- Problem requirements:
Your response should consist solely of the lines from the one containing "0x121 id c →" through the end of the data, copied exactly.

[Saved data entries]
===============

/-- Slots are powered, cut and watched (R469 to R471). Clauses here rest on the model's own choices, log entries 82, 116. -/
def Obligations.Slots : Prop :=
  (∀ (s : State) (id : CmdId) (c : Cmd) (n : Nat), MailRuns s 0x120 id c → s.mwr.steward = true → n = fld c.pkt 3 2 0 →
      fld c.pkt 3 7 3 = 0 → fld c.pkt 3 31 9 = 0 → fbit c.pkt 3 8 = true → (slotOf s n).state = .off →
      (∀ k, k < 8 → k ≠ n → (slotOf s k).state ≠ .powering) → s.brk.set = false → (posOf s n).state = .healthy → s.mwr.self ≠ some n →
      ∃ t, exec (.slotSetEnable id) s = .next t ∧ slotOf t n = { slotOf s n with
          state := .powering, since := s.core.t, waiters := (slotOf s n).waiters ++ [(c.id, true, s.core.t)] } ∧
        (∀ k, k ≠ n → slotOf t k = slotOf s k) ∧ t.brk.set = false) ∧
    (∀ (s : State) (id : CmdId) (c : Cmd) (n : Nat), MailRuns s 0x120 id c → s.mwr.steward = true → n = fld c.pkt 3 2 0 →
      fld c.pkt 3 7 3 = 0 → fld c.pkt 3 31 9 = 0 → fbit c.pkt 3 8 = true → (slotOf s n).state = .off →
      (∀ k, k < 8 → k ≠ n → (slotOf s k).state ≠ .powering) → s.brk.set = true →
      Completes (exec (.slotSetEnable id) s) c .notPermitted 10 12 fun u => u = heard s) ∧
    (∀ (s : State) (id : CmdId) (c : Cmd) (n : Nat), MailRuns s 0x120 id c → s.mwr.steward = true → n = fld c.pkt 3 2 0 →
      fld c.pkt 3 7 3 = 0 → fld c.pkt 3 31 9 = 0 → fbit c.pkt 3 8 = false → (slotOf s n).pg = false →
      Completes (exec (.slotSetDisable id) s) c .success 0 0 fun u => (slotOf u n).state = .off ∧ u.brk.set = s.brk.set) ∧
    (∀ (s : State) (id : CmdId) (c : Cmd) (n : Nat), MailRuns s 0x120 id c → s.mwr.steward = true → n = fld c.pkt 3 2 0 →
      fld c.pkt 3 7 3 = 0 → fld c.pkt 3 31 9 = 0 → fbit c.pkt 3 8 = false → (slotOf s n).pg = true → (slotOf s n).waiters = [] →
      ∃ t, exec (.slotSetDisable id) s = .next t ∧ (slotOf t n).state = .off ∧ (slotOf t n).waiters = [(c.id, false, s.core.t)]) ∧
    (∀ (s : State) (n : Nat), s.pwr.aoIn = true → n < 8 → (slotOf s n).state = .powering →
      ∃ t, exec (.slotPgRise n) s = .next t ∧ (slotOf t n).state = .on ∧ (slotOf t n).pg = true ∧ t.brk.set = s.brk.set) ∧
    (∀ (s : State) (n : Nat), s.pwr.aoIn = true → n < 8 →
      ∃ t, exec (.slotPgFall n) s = .next t ∧ (slotOf t n).state = (slotOf s n).state ∧ (slotOf t n).pg = false ∧ t.brk.set = s.brk.set) ∧
    (∀ (s : State) (n : Nat), s.pwr.aoIn = true → (slotOf s n).state = .powering → (slotOf s n).since + ms 100 ≤ s.core.t →
      ∃ t, exec (.slotPoweringTimeout n) s = .next t ∧ (slotOf t n).state = .fault ∧ t.brk.set = s.brk.set) ∧
    (∀ (s : State) (n t0 : Nat) (id : CmdId) (c : Cmd), s.pwr.aoIn = true → (slotOf s n).pg = true → ms 100 ≤ s.core.t →
      (slotOf s n).waiters = [(id, false, t0)] → t0 + ms 100 ≤ s.core.t → findCmd s id = some c →
      Completes (exec (.slotDisableTimeout n) s) c .timeout 0 0 fun u => slotOf u n = { slotOf s n with waiters := [] }) ∧
    (∀ (s : State) (n : Nat), s.pwr.aoIn = true → (slotOf s n).state = .on →
      ∃ t, exec (.slotPgLoss n) s = .next t ∧ (slotOf t n).state = .fault ∧ (slotOf t n).pg = false ∧ t.brk.set = s.brk.set) ∧
    (∀ (s : State) (n : Nat), s.pwr.aoIn = true → n < 8 →
      ∃ t, exec (.slotPrsntLoss n) s = .next t ∧ (slotOf t n).state = .off ∧ bit t.brk.present n = false ∧
        posOf t n = { attempts := (posOf s n).attempts } ∧ t.brk.set = s.brk.set) ∧
    (∀ (s : State) (id : CmdId) (c : Cmd), MailRuns s 0x121 id c →
      Completes (exec (.slotQuery id) s) c .success (brkSlot s) 0 fun u => u = heard s) ∧
    (∀ (s : State) (id : CmdId) (c : Cmd), MailRuns s 0x122 id c → s.mwr.steward = true → fld c.pkt 3 31 3 = 0 →
      Completes (exec (.slotSelf id) s) c .success 0 0 fun u => u = { heard s with
        mwr := { (heard s).mwr with self := some (fld c.pkt 3 2 0) } })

===============

- Written response:
    (∀ (s : State) (id : CmdId) (c : Cmd), MailRuns s 0x121 id c →
      Completes (exec (.slotQuery id) s) c .success (brkSlot s) 0 fun u => u = heard s) ∧
    (∀ (s : State) (id : CmdId) (c : Cmd), MailRuns s 0x122 id c → s.mwr.steward = true → fld c.pkt 3 31 3 = 0 →
      Completes (exec (.slotSelf id) s) c .success 0 0 fun u => u = { heard s with
        mwr := { (heard s).mwr with self := some (fld c.pkt 3 2 0) } })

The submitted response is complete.